What is the difference between recursive and recursively enumerable languages

Question

I was wondering what the difference between recursive and recursively enumerable languages is in terms of halting and Turing Machines. I know that recursively enumerable languages are a subset of recursive languages but I'm not sure about the difference beyond that.

Answer 1

The halting problem (HALT) is the canonical example of a problem that is recursively enumerable (RE) but not recursive (R)

When trying to split complexity classes, it always good to have an example in mind that belong to one but not the the other.

In this case, the canonical example is the language corresponding to the halting problem (HALT) decision problem:

Determine if a Turing Machine halts given a specific input

It is well known that the halting problem cannot be deterministically resolved by any Turing machine, and therefore the language HALT is not in R.

But HALT is obviously in RE. We recall the definition of a recursively enumerable languages as:

A RE language is a language such that there exists a Turing machine that halts on every member of the language with a yes output, and possibly runs forever on non-members

So we just take a Turing machine that simulates another Turing machine (universal Turing machine). Then that machine will halt on every member of HALT, and so HALT is in RE.

This fact alone should highlight how much harder RE is than R:

• RE contains undecidable problems, for which is it provenly impossible to design an algorithm for!
• R, as a direct consequence of its definition, doesn't. Every input results in an output. I.e. these Turing machines represent what we generally call an "algorithm"

Non-RE problems

It is also helpful to have a look at examples that bound both:

• https://cs.stackexchange.com/questions/52503/non-recursively-enumerable-languages
• https://cs.stackexchange.com/questions/12747/relationship-between-undecidable-problems-and-recursively-enumerable-languages

The canonical example is the complement of HALT: the language of all non-halting TM/input pairs.

Looking at the bigger picture

It might also help to zoom out a bit and place both classes in a larger hierarchy to see them in a more global picture. The following inclusions are widely believed to be all strict, although some are unproven:

Graphviz source code:

digraph {
    subgraph cluster_nre {
        label="Non-recursively enumerable"
        subgraph cluster_re {
            label="Recursively enumerable (RE)"
            subgraph cluster_recursive {
                label="Recursive (R)"
                subgraph cluster_exptime {
                    label="Exponential time (EXPTIME)"
                    subgraph cluster_context_sensitive {
                        label="Context sensitive (CSG)"
                        subgraph cluster_p {
                            label="Polynomial time (P)"
                            subgraph cluster_context_free {
                                label="Context free (CFG)"
                                regular[label="Regular"]
                            }
                        }
                    }
                }
            }
        }
    }
}

We might also have a quick look at the worst case time complexity to decide if a given word belongs to some well known languages:

Language	Worse case time
Non-recursively enumerable	∞
Recursively enumerable	∞
Recursive	Finite (but possibly way worse than exponential)
Context-sensitive	Likely exponential (more precisely, PSPACE-complete, which likely requires exponential time but it's not proven)
Context-free	O(n^m) with 2 ≤ m < 3 (reduces to boolean matrix multiplication which occasionally gets new improved results, though there's no optimality proof yet)
Regular	O(n) (linear, can be converted to deterministic finite automaton)

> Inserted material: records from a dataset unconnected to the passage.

-- ==== Sys2Proof/Machine/Access.lean ====
section
/-! DEFINITION. The access unit A (R111 to R134): loads, store addresses, handles, streams, paddocks, full/empty control, tokens,
address arithmetic and control registers. -/
namespace Sys2Proof.Machine

/-! ### Checks of R112 -/

/-- The tenant whose strand is in execution. -/
def State.cten (s : State) : Nat := s.tenOf (coreOf s.ctx.k)

/-- The bytes of an access on a page: on class F, those of the cells it names. -/
def State.spanOf (s : State) (t : Nat) (p : PageInfo) (sz : Size) : Nat :=
  match s.regionOf t p, szCells sz with
  | some r, some n => n * r.csz
  | _, _ => szBytes sz

/-- Steps 2 to 6 of R112 for one address, in order. An access to a class-F page whose region is not registered has no cell size:
its first byte must lie on the page. -/
def State.accessCheck (s : State) (k : Nat) (h : Nat) (p : PageInfo) (sz : Size) (tap : Nat) (store sys : Bool) (ea : Nat) : Option FInfo :=
  let t := s.tenOf (coreOf k)
  let n := szBytes sz
  let when_ := fun (b : Bool) (f : FInfo) => if b then some f else none
  let scope := when_ (sys && !s.sysOk t) (.of cScope 6)
  if p.ps = 3 then
    firstFault [when_ (!inSpad (isU k) ea n) (.at cHandleRange ea h), when_ (ea % szAlign sz != 0) (.at cMisaligned ea 0),
      if store then s.padStoreCheck t (coreOf k) ea n 1
      else firstFault ((((s.core (coreOf k)).padParts ea n).filter PadPart.needsFill).map (s.fillCheck t)),
      when_ (tap != 0) (.at cFilter ea 0xFFFF), scope]
  else if p.cl = 3 then
    let bad : FInfo := .at cFilter ea p.rgn
    match s.regionOf t p with
    | none => firstFault [when_ (!p.has ea 1) (.at cHandleRange ea h), when_ (store && !p.w) (.at cProtection ea 1), some bad]
    | some r =>
      firstFault [when_ (!p.has ea (s.spanOf t p sz)) (.at cHandleRange ea h),
        when_ ((szCells sz).isNone || (ea % r.csz != 0)) bad, when_ (store && !p.w) (.at cProtection ea 1),
        when_ (!tapOk r tap || (r.cellAt ea).isNone || (r.cellAt (ea + s.spanOf t p sz - r.csz)).isNone) bad, scope]
  else
    firstFault [when_ (!p.has ea n) (.at cHandleRange ea h), when_ (ea % szAlign sz != 0) (.at cMisaligned ea 0),
      when_ (store && !p.w) (.at cProtection ea 1), when_ (tap != 0) (.at cFilter ea 0xFFFF), scope]

/-- The checks of every lane: the lowest failing lane decides. -/
def State.lanesCheck (s : State) (k h : Nat) (p : PageInfo) (sz : Size) (tap : Nat) (store sys : Bool) (eas : List Nat) : Option FInfo :=
  firstFault ((upto eas.length).map (fun i =>
    (s.accessCheck k h p sz tap store sys (eas.getD i 0)).map (fun f => { f with lane := i })))

/-! ### Performing a load -/

/-- Has an access of unit u begun, so that its checks are made? -/
def State.begun (s : State) (k u : Nat) : Bool := (Map.find? (s.part k).flight u).isSome

/-- The table reads that an access through h0 needs for the paddocks in its ranges, before its checks (R120, R128, R339). -/
def State.h0Walks (s : State) (k u : Nat) (p : PageInfo) (xs : List (Nat × Nat)) : Eff Unit :=
  if p.ps != 3 || s.begun k u then .ok () s
  else xs.foldl (fun r x => r.bind (fun _ s => s.padWalks (k * 8 + u) (s.tenOf (coreOf k)) (coreOf k) x.1 x.2)) (.ok () s)

/-- A piece of a read: its lane, address and bytes. -/
abbrev Piece := Nat × Nat × Nat

/-- The pieces of memory in which an access is cut (R215): a granule of scratchpad, a block of a filter channel (R236), a line. -/
def PageInfo.unit (p : PageInfo) : Nat := if p.ps = 3 then 16 else if p.cl = 3 then 1024 else 64

/-- The unit of memory at an address, in which an access is indivisible (R215): a granule of scratchpad, or the global line of a paddock; a filter channel; a
line. -/
def State.unitAt (s : State) (k : Nat) (p : PageInfo) (a : Nat) : Nat :=
  if p.ps = 3 then
    match (s.core (coreOf k)).padAt a with
    | some (_, q) => 2 * ((q.glob + (a - q.spad)) / 64) + 1
    | none => 2 * (a / 16)
  else if p.cl = 3 then s.chanOf (p.pa a)
  else a / 64

/-- Things by their unit, in the order of its first (R118, R215). -/
def groupBy {α : Type} (unit : α → Nat) (xs : List α) : List (List α) :=
  ((xs.map unit).eraseDups).map (fun g => xs.filter (fun x => unit x == g))

/-- The indivisible accesses of a read in pieces. -/
def State.groupPieces (s : State) (k : Nat) (p : PageInfo) (xs : List Piece) : List (List Piece) := groupBy (fun x => s.unitAt k p x.2.1) xs

/-- The lane in which a place was accessed. -/
def laneOf (xs : List Piece) (a : Nat) : Nat :=
  match xs.find? (fun x => decide (x.2.1 ≤ a) && decide (a < x.2.1 + x.2.2)) with
  | some x => x.1
  | none => 0

/-- A fault at a place names its lane. -/
def Eff.laneBy {α : Type} (x : Eff α) (xs : List Piece) : Eff α :=
  match x with
  | .fault f s => .fault { f with lane := laneOf xs f.addr } s
  | y => y

/-- Everything a read needs before it is performed: fills of the paddock lines it touches, or the exchange with its home. -/
def State.prepareRead (s : State) (who k : Nat) (p : PageInfo) (na : Bool) (xs : List Piece) : Eff Unit :=
  let t := s.tenOf (coreOf k)
  if p.ps = 3 then
    xs.foldl (fun r x => r.bind (fun _ s => (s.padFill who t (coreOf k) x.2.1 x.2.2).lane x.1)) (.ok () s)
  else (s.gate who t (xs.map (fun x => ⟨p, x.2.1, x.2.2⟩)) [] na).eff.laneBy xs

/-- The bytes a prepared read returns for a piece: on class F those of the tap of each cell. -/
def State.loadBytes (s : State) (k : Nat) (p : PageInfo) (tap a n : Nat) : List Byte :=
  if p.ps = 3 then s.bytesAt (.spad (coreOf k)) a n
  else
    match s.regionOf (s.tenOf (coreOf k)) p with
    | some r =>
      ((upto (n / r.csz)).map (fun i =>
        match r.cellAt (a + i * r.csz) with
        | some c => leBytes 4 ((s.cell r c).tap tap).toNat
        | none => leBytes 4 0)).flatten
    | none => if p.hh then (upto n).map (fun i => s.hostByte k (p.pa a + i)) else s.bytesAt .dev (p.pa a) n

/-- What a read of a piece does besides returning its bytes. -/
def State.loadSide (s : State) (k : Nat) (p : PageInfo) (na : Bool) (a n : Nat) : State :=
  let t := s.tenOf (coreOf k)
  if p.ps = 3 then s.padTouch t (coreOf k) a n
  else
    let x : Stretch := ⟨p, a, n⟩
    ((s.readSide t x (.strand (coreOf k))).leaseL1 k t x false na).usedUp k p.hh x.pa n

/-- One indivisible read at its place in S: the bytes of its pieces. -/
def State.readPieces (s : State) (who k : Nat) (p : PageInfo) (tap : Nat) (na : Bool) (xs : List Piece) : Eff (List Byte) :=
  (s.prepareRead who k p na xs).bind (fun _ s =>
    let s := s.stampLoad k (if p.ps = 3 then [] else xs.map (fun x => ⟨p, x.2.1, x.2.2⟩))
    .ok ((xs.map (fun x => s.loadBytes k p tap x.2.1 x.2.2)).flatten) (xs.foldl (fun s x => s.loadSide k p na x.2.1 x.2.2) s))

/-- The next part of an access of unit u that is performed in parts, one in a step, and what follows its last. -/
def nextPart (k u : Nat) (pages : List PageInfo) (xs : List Stretch) (total : Nat) (part : Nat → State → Eff (List Byte))
    (fin : List Byte → State → Res) (s : State) : Res :=
  let t := s.tenOf (coreOf k)
  let f := Map.get ⟨pages, 0, []⟩ (s.part k).flight u
  match part f.done s with
  | .wait w s => (Res.wait w s).fly k u t f xs
  | .fault i s => .fault i s
  | .ok bs s =>
    if total ≤ f.done + 1 then fin (f.data ++ bs) s
    else .wait 7 (s.modPart k (fun p => { p with flight := Map.put p.flight u ⟨pages, f.done + 1, f.data ++ bs⟩ }))

/-- Perform a load whose pieces are these: whole, or in parts; then `fin` gets the bytes of the pieces in the order of `groups`. -/
def loadPieces (k : Nat) (p : PageInfo) (tap : Nat) (na : Bool) (groups : List (List Piece)) (split : Bool) (fin : List Byte → State → Res)
    (s : State) : Res :=
  let xs : List Stretch := if p.ps = 3 then [] else (groups.flatten).map (fun x => ⟨p, x.2.1, x.2.2⟩)
  let gs := if split && s.inParts groups.length then groups else [groups.flatten]
  nextPart k 1 [p] xs gs.length (fun i s => s.readPieces (k * 8 + 1) k p tap na (gs.getD i [])) fin s

/-- Are all granules full that a load with FW names (R114)? -/
def State.fullAt (s : State) (k : Nat) (sz : Size) (eas : List Nat) : Bool :=
  eas.all (fun ea => (s.core (coreOf k)).allFull ea (szBytes sz))

/-- FC: set the granules of a load empty (R22). -/
def State.emptyAt (s : State) (k : Nat) (sz : Size) (eas : List Nat) : State :=
  s.modCore (coreOf k) (fun c => eas.foldl (fun c ea => c.setEmpty ea (szBytes sz)) c)

/-- The groups of the pieces of an LD: one for each unit of memory it touches, in address order; where a unit comes twice, all at once. -/
def State.ldGroups (s : State) (k : Nat) (p : PageInfo) (a n : Nat) : List (List Piece) :=
  let xs : List Piece := (cutAt p.unit a n).map (fun e => (0, e.1, e.2))
  let gs := s.groupPieces k p xs
  if gs.flatten = xs then gs else [xs]

/-- LD (R114): the checks of R112, the waits, the read at its place in S, then the delivery. A load performed ahead of its turn (R226) only delivers. -/
def ldBody (o : LdArgs) (s : State) : Res :=
  let k := s.ctx.k
  let ea := fun (base : Nat) => eaOf base ((s.part k).rdAo o.ix) o.sh.val o.off
  match Map.find? (s.part k).early s.ctx.seq with
  | some bs =>
    if !(s.part k).roomA o.dst then .wait 2 s
    else .done (s.modPart k (fun p => { p.deliver o.dst (vecOfBytes bs) with early := Map.del p.early s.ctx.seq }))
  | none =>
    ((s.pageOf k 1 o.h 0 ea).run (fun pg s =>
      let a := ea pg.vbase
      let n := s.spanOf s.cten pg o.sz
      (s.h0Walks k 1 pg [(a, n)]).run (fun _ s =>
      match (if s.begun k 1 then none else s.accessCheck k o.h.val pg o.sz o.tap.val false o.sys a) with
      | some f => .fault f s
      | none =>
        if !(s.part k).roomA o.dst then .wait 2 s
        else if !s.mayPlain k 1 s.ctx.seq o.sys (pg, [(a, n)]) then .wait 7 s
        else if o.fw && !s.begun k 1 && !s.fullAt k o.sz [a] then .wait 1 s
        else
          let s := if o.sys || o.fw then s.forget k else s
          loadPieces k pg o.tap.val o.na (s.ldGroups k pg a n) (!o.fc) (fun bs s =>
            let s := if o.fc then s.emptyAt k o.sz [a] else s
            .done (s.modPart k (·.deliver o.dst (vecOfBytes bs)))) s))).endWalk (k * 8 + 1)

/-- LD. -/
def execLd (o : LdArgs) (s : State) : Out := routed 1 (.ld o) o.tk (ldBody o) s

/-- The lanes of a gather from the bytes of its pieces, which stand in the order of the groups. -/
def lanesFrom (groups : List (List Piece)) (w : Nat) (bs : List Byte) : Vec :=
  let order := (groups.flatten).map (·.1)
  mkVec (fun i => BitVec.ofNat 32 (leVal ((bs.drop (w * order.idxOf i)).take w)))

/-- LDX (R118): 64 lane reads in ascending order; xa is popped only when every lane passes. -/
def ldxBody (o : LdArgs) (s : State) : Res :=
  let k := s.ctx.k
  match (s.part k).xa with
  | [] => .wait 2 s
  | v :: _ =>
    ((s.pageOf k 1 o.h 0 (fun base => eaOf base ((lane v 0).signExtend 64) o.sh.val o.off)).run (fun pg s =>
      let eas := laneEas pg.vbase v o.sh.val o.off
      (s.h0Walks k 1 pg (eas.map (fun a => (a, szBytes o.sz)))).run (fun _ s =>
      match (if s.begun k 1 then none else s.lanesCheck k o.h.val pg o.sz o.tap.val false o.sys eas) with
      | some f => .fault f s
      | none =>
        let n := s.spanOf s.cten pg o.sz
        let groups := s.groupPieces k pg ((upto 64).map (fun i => (i, eas.getD i 0, n)))
        if !(s.part k).roomA o.dst then .wait 2 s
        else if !s.mayPlain k 1 s.ctx.seq o.sys (pg, eas.map (fun a => (a, n))) then .wait 7 s
        else if o.fw && !s.begun k 1 && !s.fullAt k o.sz eas then .wait 1 s
        else
          let s := if o.sys || o.fw then s.forget k else s
          loadPieces k pg o.tap.val o.na groups (!o.fc) (fun bs s =>
            let s := if o.fc then s.emptyAt k o.sz eas else s
            .done (s.modPart k (fun p => { p.deliver o.dst (lanesFrom groups (if pg.cl = 3 ∧ pg.ps ≠ 3 then 4 else szBytes o.sz) bs) with xa := p.xa.drop 1 }))) s))).endWalk (k * 8 + 1)

/-- LDX. -/
def execLdx (o : LdArgs) (s : State) : Out := routed 1 (.ldx o) o.tk (ldxBody o) s

/-! ### Loads ahead of their turn (R116, R226, R333) -/

/-- A waiting LD of A may be performed ahead of its turn: it is plain, what waits before it in A are plain loads that R226 leaves free to it, S leaves it
free, and its checks pass. -/
def State.mayEarly (s : State) (k : Nat) (r : Routed) : Bool :=
  match r.instr, s.loadSpan k r with
  | .ld o, some (p, [(a, n)]) =>
    p.ps != 3 && (Map.find? (s.part k).early r.seq).isNone
      && s.passes k 1 r.seq (p, [(a, n)]) && s.mayPlain k 1 r.seq false (p, [(a, n)])
      && (s.accessCheck k o.h.val p o.sz o.tap.val false false a).isNone
  | _, _ => false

Hopefully all of this should make it clear that the distinction between R and RE has zero practical importance for programming, because in practice we can't really solve anything with exponential time complexity except for the smallest inputs. For practical purposes, what we care about is "is there a polynomial algorithm, and what is the exponent", so the classic "context-sensitive vs context-free vs regular" is where applications will be.

There is however great mathematical and philosophical beauty in considering the higher hierarchies. To me it feels like there is this secret world of Gods, and that they have their hierarchy which we are trying to peer into.

Answer 2

The main difference is that in recursively enumerable language the machine halts for input strings which are in language L. but for input strings which are not in L, it may halt or may not halt.

When we come to recursive language it always halt whether it is accepted by the machine or not. if it accepted it reaches at (q accept) and halt. and if not accepted by the machine it directly reach (q halt).

Answer 3

You have the relationship between R and RE backwards: R is a (proper) subset of RE. Basically, a recursive language is one for which you have a total decider.

Recall a definition of recursively enumerable languages as one for which a partial decider exists; that is, a Turing machine which, given as input a word over your alphabet, will either correctly accept/reject the word according to your language, or if the word is not in your language, it may loop forever.

A recursive language, in contrast, is one for which a total decider exists, i.e. one that will never loop, and always halt in either an accepting or a rejecting state.

Putting these two definitions next to each other, it is obvious that a recursive language is also recursively enumerable, since the total decider is also a partial one (it just never "chooses" to loop instead of halting with a correct answer).